===== Data under study =====

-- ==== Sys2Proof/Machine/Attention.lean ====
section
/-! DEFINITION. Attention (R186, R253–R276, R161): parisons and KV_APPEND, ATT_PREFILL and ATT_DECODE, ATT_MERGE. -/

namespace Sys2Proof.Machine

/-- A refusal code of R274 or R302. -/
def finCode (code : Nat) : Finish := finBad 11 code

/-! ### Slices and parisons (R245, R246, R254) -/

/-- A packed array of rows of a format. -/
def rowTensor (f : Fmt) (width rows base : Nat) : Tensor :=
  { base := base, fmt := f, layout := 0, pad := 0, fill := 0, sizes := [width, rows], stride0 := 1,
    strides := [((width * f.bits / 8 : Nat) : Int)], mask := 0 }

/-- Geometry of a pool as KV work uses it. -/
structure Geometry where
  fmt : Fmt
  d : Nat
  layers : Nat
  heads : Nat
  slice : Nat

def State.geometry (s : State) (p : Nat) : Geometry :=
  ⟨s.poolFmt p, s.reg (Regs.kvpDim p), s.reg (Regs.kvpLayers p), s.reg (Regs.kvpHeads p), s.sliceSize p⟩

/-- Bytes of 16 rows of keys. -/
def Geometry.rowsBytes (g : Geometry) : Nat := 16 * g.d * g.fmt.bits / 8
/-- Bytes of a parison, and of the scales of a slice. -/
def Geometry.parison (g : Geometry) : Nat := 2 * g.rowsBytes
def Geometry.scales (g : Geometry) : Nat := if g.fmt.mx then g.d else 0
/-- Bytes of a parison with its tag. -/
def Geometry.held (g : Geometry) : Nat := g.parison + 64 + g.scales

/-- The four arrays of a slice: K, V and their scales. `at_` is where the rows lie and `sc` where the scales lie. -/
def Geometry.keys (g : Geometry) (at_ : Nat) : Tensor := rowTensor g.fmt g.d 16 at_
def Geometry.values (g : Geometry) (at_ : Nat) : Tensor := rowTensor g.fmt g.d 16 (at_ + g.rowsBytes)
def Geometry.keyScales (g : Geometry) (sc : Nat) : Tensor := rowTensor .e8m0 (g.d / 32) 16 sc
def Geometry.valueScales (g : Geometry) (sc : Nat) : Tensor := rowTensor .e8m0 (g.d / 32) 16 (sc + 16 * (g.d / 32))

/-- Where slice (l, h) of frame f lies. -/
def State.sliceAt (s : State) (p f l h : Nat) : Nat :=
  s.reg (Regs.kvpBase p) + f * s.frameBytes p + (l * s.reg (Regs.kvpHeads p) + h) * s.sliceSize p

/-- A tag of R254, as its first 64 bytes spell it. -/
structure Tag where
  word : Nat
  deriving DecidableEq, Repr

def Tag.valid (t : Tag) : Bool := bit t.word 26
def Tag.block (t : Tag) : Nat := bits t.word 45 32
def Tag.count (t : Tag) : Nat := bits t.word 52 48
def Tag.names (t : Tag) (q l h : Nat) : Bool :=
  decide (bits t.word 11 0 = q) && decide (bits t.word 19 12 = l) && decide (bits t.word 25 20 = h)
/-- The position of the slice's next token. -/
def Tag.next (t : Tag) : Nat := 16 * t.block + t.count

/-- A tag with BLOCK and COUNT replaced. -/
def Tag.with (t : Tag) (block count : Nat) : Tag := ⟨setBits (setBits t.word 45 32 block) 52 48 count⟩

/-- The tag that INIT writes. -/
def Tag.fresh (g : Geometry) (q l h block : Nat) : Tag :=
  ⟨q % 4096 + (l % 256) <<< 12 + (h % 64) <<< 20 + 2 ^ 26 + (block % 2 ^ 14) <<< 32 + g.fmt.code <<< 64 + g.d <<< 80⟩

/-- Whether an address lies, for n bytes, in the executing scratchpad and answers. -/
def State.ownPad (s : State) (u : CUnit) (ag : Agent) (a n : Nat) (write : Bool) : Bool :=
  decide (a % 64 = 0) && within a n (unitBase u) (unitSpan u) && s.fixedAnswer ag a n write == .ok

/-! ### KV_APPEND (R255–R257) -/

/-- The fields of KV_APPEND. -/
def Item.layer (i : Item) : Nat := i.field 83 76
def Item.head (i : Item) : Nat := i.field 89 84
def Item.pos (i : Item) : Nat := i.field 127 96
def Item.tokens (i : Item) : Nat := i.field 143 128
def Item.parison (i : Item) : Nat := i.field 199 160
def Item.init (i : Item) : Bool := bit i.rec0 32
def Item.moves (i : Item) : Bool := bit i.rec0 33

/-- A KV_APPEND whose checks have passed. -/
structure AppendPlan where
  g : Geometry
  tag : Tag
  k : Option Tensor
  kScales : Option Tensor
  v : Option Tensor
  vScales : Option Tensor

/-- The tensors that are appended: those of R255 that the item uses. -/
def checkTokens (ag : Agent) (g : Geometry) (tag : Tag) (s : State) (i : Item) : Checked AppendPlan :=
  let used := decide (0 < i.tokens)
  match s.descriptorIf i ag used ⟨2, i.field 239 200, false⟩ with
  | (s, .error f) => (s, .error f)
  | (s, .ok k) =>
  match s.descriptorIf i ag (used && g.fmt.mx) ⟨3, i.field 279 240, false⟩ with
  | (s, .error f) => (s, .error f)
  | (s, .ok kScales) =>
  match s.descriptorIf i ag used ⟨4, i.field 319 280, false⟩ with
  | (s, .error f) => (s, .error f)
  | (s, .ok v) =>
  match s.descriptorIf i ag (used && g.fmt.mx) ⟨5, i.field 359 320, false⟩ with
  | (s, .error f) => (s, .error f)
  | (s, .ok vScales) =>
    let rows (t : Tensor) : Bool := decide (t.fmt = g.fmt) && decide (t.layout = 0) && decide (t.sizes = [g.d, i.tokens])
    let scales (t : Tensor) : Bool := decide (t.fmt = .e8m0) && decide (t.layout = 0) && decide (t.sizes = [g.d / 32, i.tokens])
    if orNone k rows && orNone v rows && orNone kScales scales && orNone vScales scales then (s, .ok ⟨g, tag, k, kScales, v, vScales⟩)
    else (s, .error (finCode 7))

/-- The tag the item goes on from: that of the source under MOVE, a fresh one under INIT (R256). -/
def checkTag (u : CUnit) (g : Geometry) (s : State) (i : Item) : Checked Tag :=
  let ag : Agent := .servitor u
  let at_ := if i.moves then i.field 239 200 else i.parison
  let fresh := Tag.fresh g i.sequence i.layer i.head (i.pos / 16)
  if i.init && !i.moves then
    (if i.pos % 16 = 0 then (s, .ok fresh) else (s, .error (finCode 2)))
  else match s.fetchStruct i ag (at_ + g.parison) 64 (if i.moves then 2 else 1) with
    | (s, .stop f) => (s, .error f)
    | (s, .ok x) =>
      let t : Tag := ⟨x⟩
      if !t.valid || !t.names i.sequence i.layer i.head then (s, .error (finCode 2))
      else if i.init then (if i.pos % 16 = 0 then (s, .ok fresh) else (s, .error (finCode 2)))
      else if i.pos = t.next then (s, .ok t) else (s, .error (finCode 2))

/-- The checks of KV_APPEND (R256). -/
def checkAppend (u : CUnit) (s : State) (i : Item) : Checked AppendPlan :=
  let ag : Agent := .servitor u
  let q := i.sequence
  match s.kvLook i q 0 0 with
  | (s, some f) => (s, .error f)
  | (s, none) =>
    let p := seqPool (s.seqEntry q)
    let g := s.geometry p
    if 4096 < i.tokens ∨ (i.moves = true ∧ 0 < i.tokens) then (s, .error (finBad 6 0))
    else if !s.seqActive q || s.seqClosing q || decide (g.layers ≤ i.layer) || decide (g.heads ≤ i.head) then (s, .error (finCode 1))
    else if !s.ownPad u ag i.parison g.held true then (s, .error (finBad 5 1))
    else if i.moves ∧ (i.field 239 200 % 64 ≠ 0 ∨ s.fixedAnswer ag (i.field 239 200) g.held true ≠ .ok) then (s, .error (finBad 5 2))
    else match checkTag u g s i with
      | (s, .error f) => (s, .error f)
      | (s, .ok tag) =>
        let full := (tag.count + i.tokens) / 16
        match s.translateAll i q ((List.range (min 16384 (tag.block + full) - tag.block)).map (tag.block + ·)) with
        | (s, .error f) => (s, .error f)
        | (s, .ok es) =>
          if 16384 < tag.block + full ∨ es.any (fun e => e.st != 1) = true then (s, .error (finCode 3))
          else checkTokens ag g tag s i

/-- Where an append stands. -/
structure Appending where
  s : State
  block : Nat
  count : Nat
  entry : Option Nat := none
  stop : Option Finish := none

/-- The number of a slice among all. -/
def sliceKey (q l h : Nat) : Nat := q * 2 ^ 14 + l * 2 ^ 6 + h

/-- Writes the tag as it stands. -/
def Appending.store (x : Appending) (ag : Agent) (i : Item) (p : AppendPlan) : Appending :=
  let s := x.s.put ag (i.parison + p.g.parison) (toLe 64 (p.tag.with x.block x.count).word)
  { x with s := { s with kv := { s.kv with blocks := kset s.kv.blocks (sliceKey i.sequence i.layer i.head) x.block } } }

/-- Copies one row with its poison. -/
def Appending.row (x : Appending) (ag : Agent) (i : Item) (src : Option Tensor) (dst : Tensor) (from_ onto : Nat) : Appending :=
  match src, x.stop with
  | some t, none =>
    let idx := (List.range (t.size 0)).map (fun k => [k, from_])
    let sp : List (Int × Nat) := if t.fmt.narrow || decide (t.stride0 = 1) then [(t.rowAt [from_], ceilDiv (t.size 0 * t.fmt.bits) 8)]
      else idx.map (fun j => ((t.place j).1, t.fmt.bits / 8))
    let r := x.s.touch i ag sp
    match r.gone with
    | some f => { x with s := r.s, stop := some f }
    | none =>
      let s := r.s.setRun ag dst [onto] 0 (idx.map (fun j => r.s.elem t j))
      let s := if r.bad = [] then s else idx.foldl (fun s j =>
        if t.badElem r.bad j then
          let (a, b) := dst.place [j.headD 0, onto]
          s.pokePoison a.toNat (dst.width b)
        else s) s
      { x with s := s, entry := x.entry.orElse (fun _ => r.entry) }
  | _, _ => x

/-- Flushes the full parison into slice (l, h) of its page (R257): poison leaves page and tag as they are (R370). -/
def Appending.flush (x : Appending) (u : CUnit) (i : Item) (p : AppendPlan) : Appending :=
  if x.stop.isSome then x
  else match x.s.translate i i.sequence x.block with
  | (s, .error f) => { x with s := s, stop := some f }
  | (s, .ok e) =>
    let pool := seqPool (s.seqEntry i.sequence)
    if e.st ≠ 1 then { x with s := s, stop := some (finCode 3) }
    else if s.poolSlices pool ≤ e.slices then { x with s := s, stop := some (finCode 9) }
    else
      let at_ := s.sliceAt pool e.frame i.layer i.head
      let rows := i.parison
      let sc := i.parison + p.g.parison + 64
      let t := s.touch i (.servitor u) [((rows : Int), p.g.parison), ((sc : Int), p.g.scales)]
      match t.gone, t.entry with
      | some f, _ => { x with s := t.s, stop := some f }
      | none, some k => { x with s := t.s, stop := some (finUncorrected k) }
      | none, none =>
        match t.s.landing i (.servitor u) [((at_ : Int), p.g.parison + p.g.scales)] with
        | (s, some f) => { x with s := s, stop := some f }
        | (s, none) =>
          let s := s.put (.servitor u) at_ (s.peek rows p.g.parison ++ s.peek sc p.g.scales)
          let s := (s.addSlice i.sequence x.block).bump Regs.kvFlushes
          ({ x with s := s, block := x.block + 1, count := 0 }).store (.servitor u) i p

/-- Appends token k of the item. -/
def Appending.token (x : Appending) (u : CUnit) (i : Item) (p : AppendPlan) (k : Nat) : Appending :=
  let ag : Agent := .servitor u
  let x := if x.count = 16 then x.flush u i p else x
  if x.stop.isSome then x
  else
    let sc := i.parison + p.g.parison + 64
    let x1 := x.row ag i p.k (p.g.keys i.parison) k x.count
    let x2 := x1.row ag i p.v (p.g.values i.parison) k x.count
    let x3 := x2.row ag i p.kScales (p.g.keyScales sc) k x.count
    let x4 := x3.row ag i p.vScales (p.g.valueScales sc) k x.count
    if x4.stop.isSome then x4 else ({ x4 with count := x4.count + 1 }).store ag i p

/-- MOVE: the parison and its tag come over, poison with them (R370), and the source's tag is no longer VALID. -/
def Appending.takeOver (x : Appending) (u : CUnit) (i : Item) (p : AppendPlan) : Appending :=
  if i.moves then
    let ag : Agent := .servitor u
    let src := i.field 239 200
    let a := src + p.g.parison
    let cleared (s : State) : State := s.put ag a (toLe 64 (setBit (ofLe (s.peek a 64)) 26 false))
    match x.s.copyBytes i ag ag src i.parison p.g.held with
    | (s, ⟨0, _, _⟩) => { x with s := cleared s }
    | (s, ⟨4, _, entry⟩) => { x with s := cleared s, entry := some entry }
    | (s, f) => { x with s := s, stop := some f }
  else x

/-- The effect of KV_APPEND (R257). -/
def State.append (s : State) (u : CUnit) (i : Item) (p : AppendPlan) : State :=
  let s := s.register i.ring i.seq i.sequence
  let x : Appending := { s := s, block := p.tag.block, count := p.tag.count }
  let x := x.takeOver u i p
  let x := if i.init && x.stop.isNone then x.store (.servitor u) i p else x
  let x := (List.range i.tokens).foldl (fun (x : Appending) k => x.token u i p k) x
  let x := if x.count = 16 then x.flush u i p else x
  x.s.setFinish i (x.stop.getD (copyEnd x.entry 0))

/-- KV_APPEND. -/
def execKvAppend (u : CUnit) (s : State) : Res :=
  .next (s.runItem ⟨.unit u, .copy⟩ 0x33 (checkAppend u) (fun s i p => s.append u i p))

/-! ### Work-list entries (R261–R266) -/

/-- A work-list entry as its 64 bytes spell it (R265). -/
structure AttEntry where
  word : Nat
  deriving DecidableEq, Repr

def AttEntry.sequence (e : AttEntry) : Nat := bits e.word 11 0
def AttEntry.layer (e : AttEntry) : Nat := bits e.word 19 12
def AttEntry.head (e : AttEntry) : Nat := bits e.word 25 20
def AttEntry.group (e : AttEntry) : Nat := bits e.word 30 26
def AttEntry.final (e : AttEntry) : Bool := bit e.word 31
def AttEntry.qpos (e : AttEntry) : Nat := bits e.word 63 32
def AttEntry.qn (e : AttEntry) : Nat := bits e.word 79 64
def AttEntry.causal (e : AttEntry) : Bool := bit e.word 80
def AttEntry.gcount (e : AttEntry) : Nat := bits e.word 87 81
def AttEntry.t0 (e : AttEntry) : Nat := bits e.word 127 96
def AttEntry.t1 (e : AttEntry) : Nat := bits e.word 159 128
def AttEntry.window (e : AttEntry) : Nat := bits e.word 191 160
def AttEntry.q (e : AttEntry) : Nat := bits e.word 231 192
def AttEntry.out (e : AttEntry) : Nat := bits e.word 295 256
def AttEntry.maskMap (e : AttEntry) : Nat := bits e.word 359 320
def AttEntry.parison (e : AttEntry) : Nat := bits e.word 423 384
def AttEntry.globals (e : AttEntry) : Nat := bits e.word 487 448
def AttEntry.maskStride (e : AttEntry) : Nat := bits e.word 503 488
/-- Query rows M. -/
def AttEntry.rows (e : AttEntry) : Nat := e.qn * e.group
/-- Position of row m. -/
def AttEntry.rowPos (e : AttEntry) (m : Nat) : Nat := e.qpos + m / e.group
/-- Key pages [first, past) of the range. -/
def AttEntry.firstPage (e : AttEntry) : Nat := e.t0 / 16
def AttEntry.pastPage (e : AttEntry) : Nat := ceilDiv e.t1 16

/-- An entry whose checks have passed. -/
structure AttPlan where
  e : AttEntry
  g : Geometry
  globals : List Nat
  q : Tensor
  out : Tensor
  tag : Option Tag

=====
===== Data under study =====

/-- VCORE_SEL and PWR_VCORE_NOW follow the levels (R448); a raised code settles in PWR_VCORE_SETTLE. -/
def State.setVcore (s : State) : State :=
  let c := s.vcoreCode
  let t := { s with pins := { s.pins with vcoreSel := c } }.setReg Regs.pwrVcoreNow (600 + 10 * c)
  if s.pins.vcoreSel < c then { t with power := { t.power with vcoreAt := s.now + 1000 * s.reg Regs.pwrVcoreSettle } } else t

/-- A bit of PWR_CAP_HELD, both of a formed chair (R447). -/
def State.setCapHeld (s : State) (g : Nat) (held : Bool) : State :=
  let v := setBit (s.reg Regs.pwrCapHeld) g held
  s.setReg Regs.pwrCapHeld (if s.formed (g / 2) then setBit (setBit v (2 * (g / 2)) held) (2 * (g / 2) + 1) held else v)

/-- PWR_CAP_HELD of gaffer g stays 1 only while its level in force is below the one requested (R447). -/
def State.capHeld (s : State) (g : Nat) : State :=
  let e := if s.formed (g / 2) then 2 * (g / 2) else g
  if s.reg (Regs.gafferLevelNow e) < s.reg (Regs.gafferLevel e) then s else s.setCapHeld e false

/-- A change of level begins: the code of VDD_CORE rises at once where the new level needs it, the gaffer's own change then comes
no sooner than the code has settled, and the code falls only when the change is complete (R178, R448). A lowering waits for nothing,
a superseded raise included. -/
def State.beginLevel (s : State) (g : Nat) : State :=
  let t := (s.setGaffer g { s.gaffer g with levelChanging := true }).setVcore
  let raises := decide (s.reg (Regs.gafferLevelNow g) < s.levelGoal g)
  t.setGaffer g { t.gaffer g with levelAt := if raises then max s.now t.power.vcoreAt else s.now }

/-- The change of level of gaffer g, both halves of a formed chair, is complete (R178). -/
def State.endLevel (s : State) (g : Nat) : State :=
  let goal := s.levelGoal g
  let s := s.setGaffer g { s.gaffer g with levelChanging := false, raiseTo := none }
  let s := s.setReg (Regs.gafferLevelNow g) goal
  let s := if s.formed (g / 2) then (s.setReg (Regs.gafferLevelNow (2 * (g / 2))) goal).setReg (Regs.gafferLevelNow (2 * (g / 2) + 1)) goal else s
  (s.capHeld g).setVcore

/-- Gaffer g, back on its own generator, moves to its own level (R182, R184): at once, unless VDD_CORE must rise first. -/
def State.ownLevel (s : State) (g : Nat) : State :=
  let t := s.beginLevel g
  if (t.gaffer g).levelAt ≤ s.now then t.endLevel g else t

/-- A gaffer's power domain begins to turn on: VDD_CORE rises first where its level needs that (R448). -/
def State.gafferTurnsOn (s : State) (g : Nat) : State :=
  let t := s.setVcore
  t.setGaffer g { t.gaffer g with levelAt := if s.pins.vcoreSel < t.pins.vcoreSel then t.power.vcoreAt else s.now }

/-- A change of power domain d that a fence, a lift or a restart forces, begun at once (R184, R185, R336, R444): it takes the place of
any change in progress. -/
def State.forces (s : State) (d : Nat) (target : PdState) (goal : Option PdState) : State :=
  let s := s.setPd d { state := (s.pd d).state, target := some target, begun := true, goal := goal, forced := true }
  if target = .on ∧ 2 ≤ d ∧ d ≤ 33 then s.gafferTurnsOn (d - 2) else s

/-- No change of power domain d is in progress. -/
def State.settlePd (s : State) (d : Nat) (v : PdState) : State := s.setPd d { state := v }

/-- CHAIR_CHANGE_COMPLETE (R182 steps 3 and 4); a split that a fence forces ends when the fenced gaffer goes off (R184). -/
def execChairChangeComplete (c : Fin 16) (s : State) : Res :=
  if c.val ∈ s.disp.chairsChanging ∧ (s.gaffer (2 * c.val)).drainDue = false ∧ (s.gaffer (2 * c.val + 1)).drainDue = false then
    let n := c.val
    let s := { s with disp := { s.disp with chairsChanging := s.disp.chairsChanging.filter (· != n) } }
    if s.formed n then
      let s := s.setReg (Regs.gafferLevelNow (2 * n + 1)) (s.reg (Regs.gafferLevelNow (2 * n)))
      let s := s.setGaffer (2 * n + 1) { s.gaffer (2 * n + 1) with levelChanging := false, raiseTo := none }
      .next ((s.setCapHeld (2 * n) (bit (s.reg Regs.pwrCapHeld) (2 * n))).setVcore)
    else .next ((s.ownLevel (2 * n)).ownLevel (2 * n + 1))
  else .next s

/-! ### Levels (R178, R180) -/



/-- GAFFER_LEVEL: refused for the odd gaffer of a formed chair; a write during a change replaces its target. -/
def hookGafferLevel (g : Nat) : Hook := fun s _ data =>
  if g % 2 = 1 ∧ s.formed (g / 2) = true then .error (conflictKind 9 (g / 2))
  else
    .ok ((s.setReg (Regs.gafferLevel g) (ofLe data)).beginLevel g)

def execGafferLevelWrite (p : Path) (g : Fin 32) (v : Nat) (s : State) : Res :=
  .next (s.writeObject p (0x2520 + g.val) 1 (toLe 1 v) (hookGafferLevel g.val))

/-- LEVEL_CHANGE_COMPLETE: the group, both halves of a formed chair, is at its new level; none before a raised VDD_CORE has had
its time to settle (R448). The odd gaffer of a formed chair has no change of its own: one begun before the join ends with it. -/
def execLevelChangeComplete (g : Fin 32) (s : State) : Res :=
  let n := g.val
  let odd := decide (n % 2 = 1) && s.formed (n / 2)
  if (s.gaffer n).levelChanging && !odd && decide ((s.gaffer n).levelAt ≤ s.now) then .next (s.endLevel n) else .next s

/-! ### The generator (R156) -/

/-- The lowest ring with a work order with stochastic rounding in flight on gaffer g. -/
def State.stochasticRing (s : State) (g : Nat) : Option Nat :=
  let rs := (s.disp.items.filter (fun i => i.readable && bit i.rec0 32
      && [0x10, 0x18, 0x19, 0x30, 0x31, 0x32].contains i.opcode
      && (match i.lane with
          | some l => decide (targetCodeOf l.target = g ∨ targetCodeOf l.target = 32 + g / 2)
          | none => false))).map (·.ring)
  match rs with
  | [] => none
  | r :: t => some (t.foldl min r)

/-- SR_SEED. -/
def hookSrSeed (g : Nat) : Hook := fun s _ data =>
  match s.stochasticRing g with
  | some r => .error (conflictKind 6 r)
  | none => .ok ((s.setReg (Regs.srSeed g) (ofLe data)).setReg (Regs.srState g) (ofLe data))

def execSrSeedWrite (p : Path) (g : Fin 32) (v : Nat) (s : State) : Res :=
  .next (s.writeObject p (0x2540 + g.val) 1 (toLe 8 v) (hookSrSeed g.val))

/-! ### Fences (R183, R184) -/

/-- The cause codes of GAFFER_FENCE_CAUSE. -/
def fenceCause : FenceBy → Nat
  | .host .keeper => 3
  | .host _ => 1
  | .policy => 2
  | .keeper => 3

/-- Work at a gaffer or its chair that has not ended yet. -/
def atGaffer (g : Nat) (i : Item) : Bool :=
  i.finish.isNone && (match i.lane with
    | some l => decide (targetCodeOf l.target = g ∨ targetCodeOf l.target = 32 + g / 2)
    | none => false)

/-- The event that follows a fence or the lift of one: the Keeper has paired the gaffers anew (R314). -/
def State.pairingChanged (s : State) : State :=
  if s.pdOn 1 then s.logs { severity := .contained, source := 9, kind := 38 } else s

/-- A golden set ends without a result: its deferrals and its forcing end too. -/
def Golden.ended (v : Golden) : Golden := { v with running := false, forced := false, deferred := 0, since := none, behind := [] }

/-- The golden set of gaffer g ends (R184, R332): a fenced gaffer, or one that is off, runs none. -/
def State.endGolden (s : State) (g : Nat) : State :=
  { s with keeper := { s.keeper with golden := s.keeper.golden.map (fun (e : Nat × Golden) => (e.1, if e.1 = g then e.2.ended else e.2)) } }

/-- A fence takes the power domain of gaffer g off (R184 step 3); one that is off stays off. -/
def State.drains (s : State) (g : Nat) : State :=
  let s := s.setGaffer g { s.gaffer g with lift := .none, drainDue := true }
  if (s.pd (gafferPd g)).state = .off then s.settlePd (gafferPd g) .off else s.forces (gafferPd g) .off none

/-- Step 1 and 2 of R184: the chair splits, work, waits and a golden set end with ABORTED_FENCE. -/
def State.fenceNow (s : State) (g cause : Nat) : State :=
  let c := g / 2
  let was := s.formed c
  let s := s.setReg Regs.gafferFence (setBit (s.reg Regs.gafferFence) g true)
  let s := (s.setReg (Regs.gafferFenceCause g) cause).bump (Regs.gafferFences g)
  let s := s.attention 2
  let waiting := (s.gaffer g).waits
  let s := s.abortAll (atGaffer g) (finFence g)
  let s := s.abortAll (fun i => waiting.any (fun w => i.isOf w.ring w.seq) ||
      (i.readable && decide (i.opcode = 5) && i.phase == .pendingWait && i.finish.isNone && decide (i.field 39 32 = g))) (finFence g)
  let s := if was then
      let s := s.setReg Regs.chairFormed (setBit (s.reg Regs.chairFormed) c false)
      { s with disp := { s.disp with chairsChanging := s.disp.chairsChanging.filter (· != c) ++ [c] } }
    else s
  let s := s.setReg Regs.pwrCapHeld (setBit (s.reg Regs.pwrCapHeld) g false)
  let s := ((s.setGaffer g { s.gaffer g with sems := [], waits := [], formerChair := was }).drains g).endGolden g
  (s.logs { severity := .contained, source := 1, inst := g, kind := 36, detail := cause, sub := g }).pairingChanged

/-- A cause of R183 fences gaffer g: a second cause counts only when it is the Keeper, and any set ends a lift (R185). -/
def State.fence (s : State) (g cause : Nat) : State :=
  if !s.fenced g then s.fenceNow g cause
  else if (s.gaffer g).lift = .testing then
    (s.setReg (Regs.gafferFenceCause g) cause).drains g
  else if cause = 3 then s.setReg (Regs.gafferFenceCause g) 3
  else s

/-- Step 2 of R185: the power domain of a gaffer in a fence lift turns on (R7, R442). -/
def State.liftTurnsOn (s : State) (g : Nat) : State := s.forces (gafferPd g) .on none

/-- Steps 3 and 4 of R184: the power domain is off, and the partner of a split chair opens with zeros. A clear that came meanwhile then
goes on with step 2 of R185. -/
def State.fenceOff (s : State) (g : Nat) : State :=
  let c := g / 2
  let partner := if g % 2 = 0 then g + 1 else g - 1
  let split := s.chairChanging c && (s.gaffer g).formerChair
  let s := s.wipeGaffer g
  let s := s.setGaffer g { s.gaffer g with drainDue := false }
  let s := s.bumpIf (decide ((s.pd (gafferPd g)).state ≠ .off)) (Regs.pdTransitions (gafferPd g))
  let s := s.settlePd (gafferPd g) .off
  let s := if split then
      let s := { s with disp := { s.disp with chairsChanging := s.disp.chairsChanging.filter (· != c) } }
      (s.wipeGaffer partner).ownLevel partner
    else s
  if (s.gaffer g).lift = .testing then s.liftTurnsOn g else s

=====

* [Task brief]
Could you write out, exactly as they stand, only the lines above that begin at the line with "let t := (s.setGaffer" and stop after the line with "let goal := s.levelGoal g"?

* [Response for this exercise]
  let t := (s.setGaffer g { s.gaffer g with levelChanging := true }).setVcore
  let raises := decide (s.reg (Regs.gafferLevelNow g) < s.levelGoal g)
  t.setGaffer g { t.gaffer g with levelAt := if raises then max s.now t.power.vcoreAt else s.now }

/-- The change of level of gaffer g, both halves of a formed chair, is complete (R178). -/
def State.endLevel (s : State) (g : Nat) : State :=
  let goal := s.levelGoal g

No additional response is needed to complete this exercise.